Leaving London for rural East Sussex, where he intends to write an anti-war book (despite the protests of his socialite wife, Daphne), Milne finds himself stuck, until he gives a A walk with his young son, Christopher Robin, in his “hundred-acre paradise” brings unexpected beauty. “Are we writing a book?” asks the boy everyone calls “billy moon”. “I thought we were just having fun.”

credited with rekindling the joy snuffed out by the great war, milne’s innocent poems and stories become an international sensation. But such success comes at a price, as young Billy finds his perfect childhood up for sale. “If I’m in a book,” he protests, “people will think I’m not real,” a problem that was intensified when his parents proceeded to put him on display “like a show pony.” When Billy is photographed alongside his toy bear’s real-life namesake at London Zoo, the fact that they are both imprisoned in a public enclosure is not lost on them.

With his pudding bowl hair and gender-neutral robes (kudos to costume designer odile dicks-mireaux), young will tilston as billy looks like the spit from eh shepard’s timeless illustrations, so much so that the director curtis is able to glide from live action to smoothly animated illustration with perfect ease.

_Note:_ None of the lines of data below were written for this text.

@[simp] theorem Dev.putRomAt_regs (x : Option Nat) (d : Dev) : (Dev.putRomAt x d).regs = d.regs := rfl
@[simp] theorem Dev.putRomAt_shadow (x : Option Nat) (d : Dev) : (Dev.putRomAt x d).shadow = d.shadow := rfl
@[simp] theorem Dev.putRomAt_mem (x : Option Nat) (d : Dev) : (Dev.putRomAt x d).mem = d.mem := rfl
@[simp] theorem Dev.putRomAt_triadMem (x : Option Nat) (d : Dev) : (Dev.putRomAt x d).triadMem = d.triadMem := rfl
@[simp] theorem Dev.putRomAt_dram (x : Option Nat) (d : Dev) : (Dev.putRomAt x d).dram = d.dram := rfl
@[simp] theorem Dev.putRomAt_flash (x : Option Nat) (d : Dev) : (Dev.putRomAt x d).flash = d.flash := rfl
@[simp] theorem Dev.putRomAt_dramEpoch (x : Option Nat) (d : Dev) : (Dev.putRomAt x d).dramEpoch = d.dramEpoch := rfl
@[simp] theorem Dev.putRomAt_now (x : Option Nat) (d : Dev) : (Dev.putRomAt x d).now = d.now := rfl
@[simp] theorem Dev.putRomAt_devTime (x : Option Nat) (d : Dev) : (Dev.putRomAt x d).devTime = d.devTime := rfl
@[simp] theorem Dev.putRomAt_rateAcc (x : Option Nat) (d : Dev) : (Dev.putRomAt x d).rateAcc = d.rateAcc := rfl
@[simp] theorem Dev.putRomAt_cyc (x : Option Nat) (d : Dev) : (Dev.putRomAt x d).cyc = d.cyc := rfl
@[simp] theorem Dev.putRomAt_readData (x : Option Nat) (d : Dev) : (Dev.putRomAt x d).readData = d.readData := rfl
@[simp] theorem Dev.putRomAt_freeCount (x : Option Nat) (d : Dev) : (Dev.putRomAt x d).freeCount = d.freeCount := rfl
@[simp] theorem Dev.putRomAt_timeHi (x : Option Nat) (d : Dev) : (Dev.putRomAt x d).timeHi = d.timeHi := rfl
@[simp] theorem Dev.putRomAt_activeSeen (x : Option Nat) (d : Dev) : (Dev.putRomAt x d).activeSeen = d.activeSeen := rfl
@[simp] theorem Dev.putRomAt_dramAt (x : Option Nat) (d : Dev) : (Dev.putRomAt x d).dramAt = d.dramAt := rfl
@[simp] theorem Dev.putRomAt_romAt (x : Option Nat) (d : Dev) : (Dev.putRomAt x d).romAt = x := rfl
@[simp] theorem Dev.putRomAt_flashSize (x : Option Nat) (d : Dev) : (Dev.putRomAt x d).flashSize = d.flashSize := rfl
@[simp] theorem Dev.putRomAt_syncOutAt (x : Option Nat) (d : Dev) : (Dev.putRomAt x d).syncOutAt = d.syncOutAt := rfl
@[simp] theorem Dev.putRomAt_reset (x : Option Nat) (d : Dev) : (Dev.putRomAt x d).reset = d.reset := rfl
@[simp] theorem Dev.putRomAt_supplies (x : Option Nat) (d : Dev) : (Dev.putRomAt x d).supplies = d.supplies := rfl
@[simp] theorem Dev.putRomAt_clocks (x : Option Nat) (d : Dev) : (Dev.putRomAt x d).clocks = d.clocks := rfl
@[simp] theorem Dev.putRomAt_loader (x : Option Nat) (d : Dev) : (Dev.putRomAt x d).loader = d.loader := rfl
@[simp] theorem Dev.putRomAt_fuses (x : Option Nat) (d : Dev) : (Dev.putRomAt x d).fuses = d.fuses := rfl
@[simp] theorem Dev.putRomAt_bootsel (x : Option Nat) (d : Dev) : (Dev.putRomAt x d).bootsel = d.bootsel := rfl
@[simp] theorem Dev.putRomAt_engines (x : Option Nat) (d : Dev) : (Dev.putRomAt x d).engines = d.engines := rfl
@[simp] theorem Dev.putRomAt_groups (x : Option Nat) (d : Dev) : (Dev.putRomAt x d).groups = d.groups := rfl
@[simp] theorem Dev.putRomAt_tripIn (x : Option Nat) (d : Dev) : (Dev.putRomAt x d).tripIn = d.tripIn := rfl
@[simp] theorem Dev.putRomAt_lanes (x : Option Nat) (d : Dev) : (Dev.putRomAt x d).lanes = d.lanes := rfl
@[simp] theorem Dev.putRomAt_conv (x : Option Nat) (d : Dev) : (Dev.putRomAt x d).conv = d.conv := rfl
@[simp] theorem Dev.putRomAt_acc (x : Option Nat) (d : Dev) : (Dev.putRomAt x d).acc = d.acc := rfl
@[simp] theorem Dev.putRomAt_mmx (x : Option Nat) (d : Dev) : (Dev.putRomAt x d).mmx = d.mmx := rfl
@[simp] theorem Dev.putRomAt_trims (x : Option Nat) (d : Dev) : (Dev.putRomAt x d).trims = d.trims := rfl
@[simp] theorem Dev.putRomAt_cmps (x : Option Nat) (d : Dev) : (Dev.putRomAt x d).cmps = d.cmps := rfl
@[simp] theorem Dev.putRomAt_cal (x : Option Nat) (d : Dev) : (Dev.putRomAt x d).cal = d.cal := rfl
@[simp] theorem Dev.putRomAt_acq (x : Option Nat) (d : Dev) : (Dev.putRomAt x d).acq = d.acq := rfl
@[simp] theorem Dev.putRomAt_pos (x : Option Nat) (d : Dev) : (Dev.putRomAt x d).pos = d.pos := rfl
@[simp] theorem Dev.putRomAt_mc (x : Option Nat) (d : Dev) : (Dev.putRomAt x d).mc = d.mc := rfl
@[simp] theorem Dev.putRomAt_triad (x : Option Nat) (d : Dev) : (Dev.putRomAt x d).triad = d.triad := rfl
@[simp] theorem Dev.putRomAt_sloe (x : Option Nat) (d : Dev) : (Dev.putRomAt x d).sloe = d.sloe := rfl
@[simp] theorem Dev.putRomAt_can (x : Option Nat) (d : Dev) : (Dev.putRomAt x d).can = d.can := rfl
@[simp] theorem Dev.putRomAt_crcs (x : Option Nat) (d : Dev) : (Dev.putRomAt x d).crcs = d.crcs := rfl
@[simp] theorem Dev.putRomAt_capture (x : Option Nat) (d : Dev) : (Dev.putRomAt x d).capture = d.capture := rfl
@[simp] theorem Dev.putRomAt_mgmt (x : Option Nat) (d : Dev) : (Dev.putRomAt x d).mgmt = d.mgmt := rfl
@[simp] theorem Dev.putRomAt_host (x : Option Nat) (d : Dev) : (Dev.putRomAt x d).host = d.host := rfl
@[simp] theorem Dev.putRomAt_net (x : Option Nat) (d : Dev) : (Dev.putRomAt x d).net = d.net := rfl
@[simp] theorem Dev.putRomAt_canopen (x : Option Nat) (d : Dev) : (Dev.putRomAt x d).canopen = d.canopen := rfl
@[simp] theorem Dev.putRomAt_gpioIn (x : Option Nat) (d : Dev) : (Dev.putRomAt x d).gpioIn = d.gpioIn := rfl
@[simp] theorem Dev.putRomAt_padHeld (x : Option Nat) (d : Dev) : (Dev.putRomAt x d).padHeld = d.padHeld := rfl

Whether he’s putting on his boots or dragging his bear up the stairs, these images have a warm familiarity and tap into great sources of affection.

Meanwhile, the script manages to reproduce the greatest hits: the boy kneeling at the foot of the bed; the “hot is so hot” in the bathroom; the circular footprints in the snow; bees only care about making honey. A game of cricket in the garden evokes memories of the hope and glory of John Boorman, while flashbulbs and popped champagne corks of success transport Milne back to the blood-soaked fields of France.

The highly versatile

gleeson is excellent as milne, who suffers from post-traumatic stress disorder, who “has had enough of making people laugh. I want them to notice!”. – an ambition Daphne sees as “perfectly horrible”. as Christopher Robin’s brittle mother (“Are you my manager?”), Margot Robbie pulls the short straw; hers is an unpleasant role, rather without nuances in her opportunism. Instead, Kelly Macdonald wins hearts as Oliva (aka “Nou”), Billy Moon Poppins’ babysitter who becomes both the moral anchor and emotional lightning rod at the center of the film. As the older Christopher Robin, Alex Lawther elevates later-life resentments above the level of mere petulance against parents, which is no small feat.

Throughout, Carter Burwell’s score jingles and rises, employing piano and harp to mercilessly tug at the heartstrings, assisted by Al Bowlly’s 1939 recording of a man and his dream. It says a lot about the cottrell-boyce script that the deeper themes of betrayal and despair, that Frankenstein-like feeling of being overshadowed and undone by creation itself, survive amidst the schmaltz.

In the end, though, it’s those dusty rays of optimistic light that linger, bathing the film in a calming glow. Fittingly, Farewell Christopher Robin is dedicated to the late producer Steve Christian, who died earlier this year, and to whose extensive legacy this is an excellent tribute.